In infants, may present with difficulty feeding, apnoeic episodes and diarrhoea.
Significance Causes infant hospitalisation and death. In England, there were 8 reported infant deaths between January and April 2024. The most vulnerable are:
  • Preterm infants aged <2m, regardless of maternal vaccination status.

  • Term infants aged <2m with unvaccinated mother.

  • Infants aged 2 to <5m, regardless of maternal vaccination status.
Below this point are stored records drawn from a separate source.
-- ==== Sys2Proof/Machine/Grit.lean ====
section
/-!
DEFINITION. Grit (R405-R425, R654): sources, conditioner, expanders and mask generators, the Grit start, health failure,
and the commands and events of its rows.
-/
namespace Sys2Proof.Machine

/-! ## Instances (R414) -/

/-- The device expander, whose key queue serves keys, nonces and Bond. -/
def genDevice : Nat := 18
def genPool : Nat := 37

def genChild (n : Nat) : Nat := if n = 18 then 37 else n + 19

/-- Expanders in the order in which a Grit start seeds them (R418). -/
def seedOrder : List Nat := 18 :: List.range 18

/-- Words that a part holds when its queue or buffer is full (GRT_EXP_STATE.FILL, GRT_MG_STATUS.FILL). -/
def genCap (n : Nat) : Nat := if n = 18 then 256 else if n < 19 then 8 else 64

/-! ## Health -/

def State.srcHealthy (s : State) (i : Nat) : Bool := (s.src i).passed && !(s.src i).disabled

def State.healthy (s : State) : Nat := ((List.range 8).filter (fun i => s.srcHealthy i)).length

/-- What a draw from part `n` meets (R417, R421): nothing while it serves, and ST_RNG_FAIL while it is in FAIL. -/
def State.rngErr (s : State) (n : Nat) : Option Err :=
  if (s.gen n).st = .fail then some (stRngFail, s.healthy) else none

/-- Part `n` is not yet seeded: a draw waits (R420). -/
def State.rngWaits (s : State) (n : Nat) : Bool := (s.gen n).st == .unseeded

/-- What a command that needs words of the device key queue meets (R459 check 7). -/
def State.rngCmdErr (s : State) : Option Err :=
  if (s.gen genDevice).st = .unseeded then some (stRngNotReady, 0) else s.rngErr genDevice

/-! ## Failure and start -/

/-- A generator fails: its queue is discarded and counted. -/
def Gen.stop (g : Gen) (c : GCause) : Gen :=
  { g with st := .fail, cause := c, discarded := g.discarded + BitVec.ofNat 64 g.fill, fill := 0, fresh := false }

/-- Jobs whose draw waits on part `n` complete with ST_RNG_FAIL (R421). -/
def failWaiting (n : Nat) : List Job → State → State
  | [], s => s
  | j :: t, s => failWaiting n t (if j.waitOn = some n ∧ j.st ≠ .ended then s.failJob j.id stRngFail s.healthy else s)

/-- Draws that wait now, one for each job that stands at one (GRT_WAIT.WAITING). -/
def State.waitingDraws (s : State) : Nat := (s.que.jobs.filter (fun j => j.waitOn.isSome && j.st != .ended)).length

def failGens (c : GCause) : List Nat → State → State
  | [], s => s
  | n :: t, s => failGens c t (failWaiting n s.que.jobs (s.updGen n (fun g => g.stop c)))

/-- A lookaside job that waits in a Render engine whose mask feed has stopped completes with ST_RNG_FAIL (R191). -/
def failRenderJobs (q : Nat) : List Job → State → State
  | [], s => s
  | j :: t, s =>
    failRenderJobs q t
      (if j.kind = .render ∧ j.engine / 4 = q ∧ (j.st = .assigned ∨ j.st = .running ∨ j.st = .paused) then
        s.failJob j.id stRngFail s.healthy
      else s)

/-- A Render Quad's mask feed stops, or runs again (R191). -/
def State.setFeed (s : State) (q : Nat) (stall : Bool) : State :=
  let s1 := { s with rdr := { s.rdr with feedStall := Tbl.set false s.rdr.feedStall q stall } }
  if stall then (failRenderJobs q s1.que.jobs s1).flowAll else s1.dispatchAll.flowAll

def setFeeds (stall : Bool) : List Nat → State → State
  | [], s => s
  | q :: t, s => setFeeds stall t (s.setFeed q stall)

/-- Grit fails (R421). -/
def State.gritFail (s : State) : State :=
  let s1 := { s with grt := { s.grt with st := .fail }, bnd := { s.bnd with paused := true } }
  let s2 := failGens .health (List.range 38) s1
  (setFeeds true (List.range 9) s2).reportHeld 194 46

/-- A Grit start (R418): disable states, counts and working states are cleared. -/
def State.gritStart (s : State) : State :=
  let srcs : Tbl Source := []
  let gens := Tbl.map {} (fun _ (g : Gen) =>
    { g with st := .unseeded, cause := .none, discarded := g.discarded + BitVec.ofNat 64 g.fill, fill := 0, due := false,
             fresh := false, ageMs := 0, requests := 0 }) s.grt.gens
  let s1 := { s with
    grt := { s.grt with st := .unseeded, started := true, waitMax := max 10 (min 1000 s.otp.waitMax.toNat), srcs := srcs, gens := gens, seedTime := 0, turn := 0, condFailed := false }
    bnd := { s.bnd with paused := true } }
  (setFeeds true (List.range 9) s1).assertCause 194 46 false

/-- A generator is instantiated, or reseeded (R415, R418). -/
def Gen.seeded (g : Gen) (cap : Nat) (re : Bool) : Gen :=
  { g with st := .ok, cause := .none, fill := cap, generated := g.generated + BitVec.ofNat 64 (cap - g.fill), ageMs := 0,
           requests := 0, due := false, fresh := false, reseeds := if re then g.reseeds + 1 else g.reseeds }

/-- The draws that waited on the parts of the list go on. -/
def State.endWaits (s : State) (l : List Nat) : State :=
  { s with que := { s.que with jobs := s.que.jobs.map (fun j =>
    match j.waitOn with
    | some n => if l.contains n then { j with waitOn := none } else j
    | none => j) } }

/-- An expander and its mask generator are instantiated; Grit is OK when all 38 have been (R418). `t` is the time
since the start request in units of 10 µs. -/
def State.seedPart (s : State) (n t : Nat) : State :=
  let s1 := (s.updGen n (fun g => g.seeded (genCap n) false)).endWaits [n, genChild n]
  let s2 := (s1.drawFrom n).2.updGen (genChild n) (fun g => g.seeded 64 false)
  let s3 := if n < 9 then s2.setFeed n false else s2
  if (List.range 38).all (fun i => (s3.gen i).st == .ok) then
    ({ s3 with grt := { s3.grt with st := .ok, seedTime := BitVec.ofNat 16 (min t 65535) }
               bnd := { s3.bnd with paused := false } }).dispatchAll.flowAll
  else s3

/-! ## Bits for the conditioner (R410) -/

/-- Takes `k` pieces of 8 bits in turn from sources that hold 8 or more, starting at source `i`; none where they run out. -/
def takeBits : Nat → Nat → Nat → List Nat → Option (Nat × List Nat)
  | 0, _, i, l => some (i, l)
  | k + 1, fuel, i, l =>
    match (List.range 8).find? (fun d => decide (8 ≤ l.getD ((i + d) % 8) 0)) with
    | none => none
    | some d =>
      let j := (i + d) % 8
      takeBits k fuel ((j + 1) % 8) (l.set j (l.getD j 0 - 8))

def setBits : List (Nat × Nat) → State → State
  | [], s => s
  | (i, n) :: t, s => setBits t (s.updSrc i (fun x => { x with bits := n }))

/-! ## Events -/

/-- A window passes both health tests (R411), whose cutoffs are OTP trims (R408). -/
def State.windowPass (s : State) (w : WindowTest) : Bool :=
  decide (w.run < s.otp.cutRep.toNat) && decide (w.count < s.otp.cutProp.toNat)

/-- Grit fails when fewer than four of its sources remain healthy (R413, R421). Before four have passed a startup window it
is R419 that decides (DEDUCED, log entry 128). -/
def State.sourceLost (s : State) (before : Nat) : Bool :=
  decide (s.healthy < 4) && (s.grt.st == .ok || (s.grt.st == .unseeded && decide (4 ≤ before)))

/-- R411, R412, R418: a 128 µs window of source `i` ends, passed or failed. The custody die keeps the counts; what follows on
the compute die crosses Seam (R17). -/
def execSourceWindowEnd (i : Nat) (w : WindowTest) (s : State) : Host.Outcome State Fault Refusal :=
  let pass := s.windowPass w
  let x := s.src i
  if 8 ≤ i ∨ s.grt.started = false ∨ x.disabled = true then .next s
  else if pass then
    .next (s.updSrc i (fun y =>
      if y.passed then { y with window := y.window + 1, bits := y.bits + 1024 }
      else { y with window := y.window + 1, passed := true }))
  else
    let recent := (x.recent.filter (fun w => decide (x.window < w + 1048576))) ++ [x.window]
    let off : Bool := decide (3 ≤ recent.length)
    let s1 := s.updSrc i (fun y =>
      { y with window := y.window + 1, fails := satInc y.fails, recent := recent, disabled := off,
               bits := if off then 0 else y.bits })
    let s2 := s1.report 192 (38 + i)
    let s3 := if off then s2.report 193 (38 + i) else s2
    .next (if s1.seamDown then s1 else if off && s3.sourceLost s.healthy then s3.gritFail else s3)

/-- The expander that the next seed goes to: the next one to instantiate, or one whose reseed waits for a seed. -/
def State.seedTarget (s : State) : Option Nat :=
  (seedOrder.find? (fun n => (s.gen n).st == .unseeded)) <|>
    (seedOrder.find? (fun n => (s.gen n).due && !(s.gen n).fresh))

/-- R410, R418: the conditioner completes a seed; it instantiates an expander or is in hand for a reseed. A seed that a
Seam error takes, or a Seam that is down (R17), is discarded. `t`: time since the start request, 10 µs units. -/
def execSeedDone (lost : Bool) (t : Nat) (s : State) : Host.Outcome State Fault Refusal :=
  if s.grt.started = false ∨ s.grt.st = .fail ∨ s.healthy < 4 then .next s
  else
    match takeBits 144 0 s.grt.turn ((List.range 8).map (fun i => if s.srcHealthy i then (s.src i).bits else 0)) with
    | none => .next s
    | some (turn, l) =>
      match s.seedTarget with
      | none => .next s
      | some n =>
        let s1 := setBits (((List.range 8).filter (fun i => s.srcHealthy i)).map (fun i => (i, l.getD i 0))) s
        let s2 := { s1 with grt := { s1.grt with turn := turn } }
        if lost || s2.seamDown then .next s2
        else if (s2.gen n).st = .unseeded then .next (s2.seedPart n t)
        else .next (s2.updGen n (fun g => { g with fresh := true }))

/-- R419: 10 ms after a Grit start fewer than four sources have passed, and Grit fails. -/
def execGritStartTimeout (s : State) : Host.Outcome State Fault Refusal :=
  if s.grt.started = true ∧ s.grt.st = .unseeded ∧ s.healthy < 4 then .next s.gritFail else .next s

/-- R415: a generator reaches 2^16 requests, or 1 000 ms, and its reseed is due. -/
def execReseedDue (n : Nat) (byCount : Bool) (s : State) : Host.Outcome State Fault Refusal :=
  if n < 38 ∧ (s.gen n).st = .ok then
    .next (s.updGen n (fun g =>
      { g with due := true, requests := if byCount then 65536 else g.requests, ageMs := if byCount then g.ageMs else 1000 }))
  else .next s

/-- R415, R416: a reseed completes: an expander's from its seed, a mask generator's from a word of its parent. An
OVERDUE FAIL returns to OK. -/
def execReseedComplete (n : Nat) (s : State) : Host.Outcome State Fault Refusal :=
  let g := s.gen n
  let live : Bool := g.due && (g.st == .ok || (g.st == .fail && g.cause == .overdue))
  if n < 19 then
    if live && g.fresh then .next (s.updGen n (fun x => x.seeded (genCap n) true)) else .next s
  else if n < 38 then
    let p := if n = 37 then 18 else n - 19
    if live && (s.gen p).st == .ok then
      let s1 := (s.drawFrom p).2.updGen n (fun x => x.seeded 64 true)
      .next (if n < 28 then s1.setFeed (n - 19) false else s1)
    else .next s
  else .next s

/-- R416: a reseed overdue for 100 ms, or for 2^16 further requests, puts the generator into FAIL. -/
def execGenOverdue (n : Nat) (byCount : Bool) (s : State) : Host.Outcome State Fault Refusal :=
  if n < 38 ∧ (s.gen n).st = .ok ∧ (s.gen n).due = true then
    let s1 := s.updGen n (fun g =>
      { g.stop .overdue with requests := if byCount then 131072 else g.requests, ageMs := if byCount then g.ageMs else 1100 })
    let s2 := s1.report 196 n
    .next (if 19 ≤ n ∧ n < 28 then s2.setFeed (n - 19) true else s2)
  else .next s

/-- R191: a Render Quad's mask generator cannot deliver, or delivers again. -/
def execMaskFeedStall (q : Nat) (stall : Bool) (s : State) : Host.Outcome State Fault Refusal :=
  if 9 ≤ q then .next s
  else if stall then
    .next ((s.updGen (19 + q) (fun g => { g with stalls := satInc g.stalls })).setFeed q true)
  else if (s.gen (19 + q)).st = .ok then .next (s.setFeed q false)
  else .next s

/-! ## Commands -/

/-- `grt.status` (R654). -/
def execGrtStatus (h : Hdr) (s : State) : Host.Outcome State Fault Refusal :=
  .next (s.run h { smb := true, basic := true } (fun x =>
    let seeded := ((List.range 38).filter (fun n => (x.gen n).st == .ok)).length
    .ok x (pack ([.u 1 x.healthy, .u 1 seeded] ++ (List.range 8).map (fun i => .u 4 (x.src i).fails.toNat)))))

/-- `grt.kat` (R423, R424); `pass` is what the test gave. -/
def execGrtKat (h : Hdr) (target : Nat) (pass : Bool) (s : State) : Host.Outcome State Fault Refusal :=
  .next (s.run h { len := 1, lenX := 1 } (fun x =>
    if 19 < target then .err (stBadArg, 16)
    else
      let x1 := { x with grt := { x.grt with
        katTarget := target, katResult := if pass then 1 else 2, katCount := satInc x.grt.katCount } }
      if pass then .ok x1 []
      else if target = 0 then
        let x2 := ({ x1 with grt := { x1.grt with condFailed := true } }).gritFail
        .bad x2 (stRngFail, x2.healthy)
      else
        let n := if target = 19 then 18 else target - 1
        let x2 := (failGens .kat [n, genChild n] x1).report 195 n
        let x3 := if n < 9 then x2.setFeed n true else x2
        .bad x3 (stRngFail, x3.healthy)))

end Sys2Proof.Machine
end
  • Infants aged 5m to <1y who have not completed primary vaccinations.

  • Vaccination during pregnancy and completing infant immunisations on time (8, 12 and 16 weeks) provides the best protection to infants.
    Duration Colloquially known as ‘the 100-day cough’. Can last 3 months or more.

    When to suspect pertussis

    The UKHSA guidance states that a suspected pertussis case is when a clinician suspects pertussis! Thankfully, it goes on to give us a bit more detail.

    Suspected pertussis may include those presenting with a new cough with no clear alternative cause plus any one or more of:

    • Paroxysms of coughing.
    • Post-tussive vomiting.
    • Inspiratory whoop.
    • Cough >14d.

    OR an epidemiologically-linked case:

    • Any signs and symptoms of pertussis, and in close contact with a laboratory-confirmed case of pertussis in the past 21d.

    Remember that prior vaccination doesn’t preclude infection. A US cohort study suggests that if you assume 95% immunity after 5 doses, the protection offered 5y following the last dose is around 70% (NEJM 2012;387:1012).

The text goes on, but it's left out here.